Oliver Quantrill Maths teacher, Lavington School, Wiltshire

I was very disappointed by the news, primarily because I think it has been taken for entirely the wrong reasons. This year’s marking fiasco, which was totally unconnected to the tests themselves, seems to have unduly influenced the decision.

Nothing has changed with the tests - we still have roughly the same number of students taking roughly the same test, so the idea that the system has reached breaking point is untenable.

In terms of impact on us as a maths department, it will probably make little difference, apart from adding slightly to our workload.

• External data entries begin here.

-- ==== Sys2Proof/Laws/Algebra.lean ====
section
/-! SUPPORT. The small lemmas of matrices and vectors: shapes, entries, well-formedness. -/

namespace Sys2Proof.Machine

@[simp] theorem ofFn_rows (r c : Nat) (f : Nat → Nat → Byte) : (Mat.ofFn r c f).rows = r := rfl
@[simp] theorem ofFn_cols (r c : Nat) (f : Nat → Nat → Byte) : (Mat.ofFn r c f).cols = c := rfl
@[simp] theorem ofFn_length (r c : Nat) (f : Nat → Nat → Byte) : (Mat.ofFn r c f).entries.length = r * c := by
  simp [Mat.ofFn]

/-- Inside the shape, entry `[i][j]` of `ofFn` is `f i j`. -/
theorem ofFn_get {r c : Nat} {f : Nat → Nat → Byte} {i j : Nat} (hi : i < r) (hj : j < c) :
    (Mat.ofFn r c f).get i j = f i j := by
  have hlt : i * c + j < r * c := by
    calc i * c + j < i * c + c := by omega
      _ = (i + 1) * c := by ring
      _ ≤ r * c := Nat.mul_le_mul_right c hi
  have hc : 0 < c := by omega
  have hd : (i * c + j) / c = i := by
    rw [Nat.mul_comm, Nat.mul_add_div hc, Nat.div_eq_of_lt hj, Nat.add_zero]
  have hm : (i * c + j) % c = j := by
    rw [Nat.mul_comm, Nat.mul_add_mod, Nat.mod_eq_of_lt hj]
  simp [Mat.get, Mat.ofFn, List.getD_eq_getElem?_getD, hlt, hd, hm]

/-- `ofFn` of dimensions in range is well-formed. -/
theorem ofFn_wf {r c : Nat} {f : Nat → Nat → Byte} (hr : 1 ≤ r ∧ r ≤ Config.nmax) (hc : 1 ≤ c ∧ c ≤ Config.nmax) :
    (Mat.ofFn r c f).wf := ⟨hr.1, hr.2, hc.1, hc.2, by simp⟩

@[simp] theorem bytes_length (A : Mat) : A.bytes.length = A.rows * A.cols := by simp [Mat.bytes]

/-- Byte `i * cols + j` of what MSTORE stores is entry `[i][j]`. -/
theorem bytes_getD {A : Mat} {i j : Nat} (hi : i < A.rows) (hj : j < A.cols) :
    A.bytes.getD (i * A.cols + j) 0 = A.get i j := by
  have := ofFn_get (f := A.get) hi hj
  simpa [Mat.get, Mat.ofFn, Mat.bytes] using this

/-- Two matrices of one shape with all entries listed and equal entries are equal. -/
theorem mat_ext {A B : Mat} (hr : A.rows = B.rows) (hc : A.cols = B.cols) (hA : A.entries.length = A.rows * A.cols)
    (hB : B.entries.length = B.rows * B.cols) (h : ∀ i j, i < A.rows → j < A.cols → A.get i j = B.get i j) : A = B := by
  obtain ⟨r, c, e⟩ := A
  obtain ⟨r', c', e'⟩ := B
  simp only at hr hc hA hB h
  subst hr hc
  congr 1
  refine List.ext_getElem (by omega) fun p h1 h2 => ?_
  have hc : 0 < c := Nat.pos_of_ne_zero (by rintro rfl; simp at hA; simp [hA] at h1)
  have hd : p / c < r := by rw [Nat.div_lt_iff_lt_mul hc]; omega
  have := h (p / c) (p % c) hd (Nat.mod_lt _ hc)
  have hp : p / c * c + p % c = p := by rw [Nat.mul_comm]; exact Nat.div_add_mod p c
  simpa [Mat.get, hp, List.getD_eq_getElem?_getD, h1, h2] using this

@[simp] theorem vec_ofFn_length (n : Nat) (f : Nat → Byte) : (Vec.ofFn n f).length = n := by simp [Vec.ofFn]

/-- Inside the vector, entry `k` of `ofFn` is `f k`. -/
theorem vec_ofFn_get {n k : Nat} {f : Nat → Byte} (h : k < n) : Vec.get (Vec.ofFn n f) k = f k := by
  simp [Vec.get, Vec.ofFn, List.getD_eq_getElem?_getD, h]

/-- Two vectors of one length with equal entries are equal. -/
theorem vec_ext {x y : Vec} (hl : x.length = y.length) (h : ∀ k, k < x.length → Vec.get x k = Vec.get y k) : x = y := by
  refine List.ext_getElem hl fun k h1 h2 => ?_
  simpa [Vec.get, List.getD_eq_getElem?_getD, h1, h2] using h k h1

/-- `reduce` is the remainder modulo 256. -/
@[simp] theorem reduce_toNat (v : Nat) : (reduce v).toNat = v % 256 := by simp [reduce]

/-- `subMod` is subtraction of bytes. -/
theorem subMod_eq (a b : Byte) : subMod a b = a - b := by
  apply BitVec.eq_of_toNat_eq
  have ha := a.isLt
  have hb := b.isLt
  simp only [subMod, BitVec.toNat_ofInt, BitVec.toNat_sub]
  omega

/-- `dot` as a sum over a range. -/
theorem dot_eq (k : Nat) (f g : Nat → Byte) : dot k f g = ∑ t ∈ Finset.range k, (f t).toNat * (g t).toNat := by
  unfold dot
  induction k with
  | zero => simp
  | succ k ih => simp [List.range_succ, Finset.sum_range_succ, ih]

@[simp] theorem mul_rows (A B : Mat) : (A.mul B).rows = A.rows := rfl
@[simp] theorem mul_cols (A B : Mat) : (A.mul B).cols = B.cols := rfl
@[simp] theorem transpose_rows (A : Mat) : A.transpose.rows = A.cols := rfl
@[simp] theorem transpose_cols (A : Mat) : A.transpose.cols = A.rows := rfl
@[simp] theorem identity_rows (n : Nat) : (Mat.identity n).rows = n := rfl
@[simp] theorem identity_cols (n : Nat) : (Mat.identity n).cols = n := rfl
@[simp] theorem mulVec_length (A : Mat) (x : Vec) : (A.mulVec x).length = A.rows := by simp [Mat.mulVec]
@[simp] theorem add_length (x y : Vec) : (Vec.add x y).length = x.length := by simp [Vec.add]
@[simp] theorem sub_length (x y : Vec) : (Vec.sub x y).length = x.length := by simp [Vec.sub]
@[simp] theorem enc_length (A : Mat) (b x : Vec) : (enc A b x).length = A.rows := by simp [enc]
@[simp] theorem dec_length (A : Mat) (b y : Vec) : (dec A b y).length = A.rows := by simp [dec]
@[simp] theorem augment_rows (A : Mat) : (augment A).rows = A.rows := rfl
@[simp] theorem augment_cols (A : Mat) : (augment A).cols = 2 * A.rows := rfl
@[simp] theorem swapRows_rows (W : Mat) (r c : Nat) : (swapRows W r c).rows = W.rows := rfl
@[simp] theorem swapRows_cols (W : Mat) (r c : Nat) : (swapRows W r c).cols = W.cols := rfl
@[simp] theorem scaleRow_rows (W : Mat) (c : Nat) (p : Byte) : (scaleRow W c p).rows = W.rows := rfl
@[simp] theorem scaleRow_cols (W : Mat) (c : Nat) (p : Byte) : (scaleRow W c p).cols = W.cols := rfl
@[simp] theorem eliminate_rows (W : Mat) (c : Nat) : (eliminate W c).rows = W.rows := rfl
@[simp] theorem eliminate_cols (W : Mat) (c : Nat) : (eliminate W c).cols = W.cols := rfl

end Sys2Proof.Machine
end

We will still be doing an internal assessment, as I suspect will most schools, and we will try as hard as we can to make it as formal as possible so we can motivate pupils to take it seriously, get themselves prepared for the start of the GCSE course and give us and them an accurate assessment of their current level in the subject. The fact that this is no longer an external exam means it will be harder to convince them to take it seriously and we will have less chance of identifying those whose under-performance in lessons might be masking their actual potential. It also means pupils will have less experience of this kind of formal test and so will find the GCSE exams that much more daunting.

We, in our maths department, feel that the maths Sats paper is a good test of abilities and, although we obviously take other evidence and experience into account, we largely base their GCSE targets on this result (and are extremely successful in doing so). Hopefully the Sats exams will still be available - the other alternative would be just to keep reusing the old papers. All that happens now is our department will have to put in a significant extra amount of time and effort marking and moderating our own set of papers.

Scrapping a good test, which is a reliable measure of a pupil’s progress, seems short-sighted.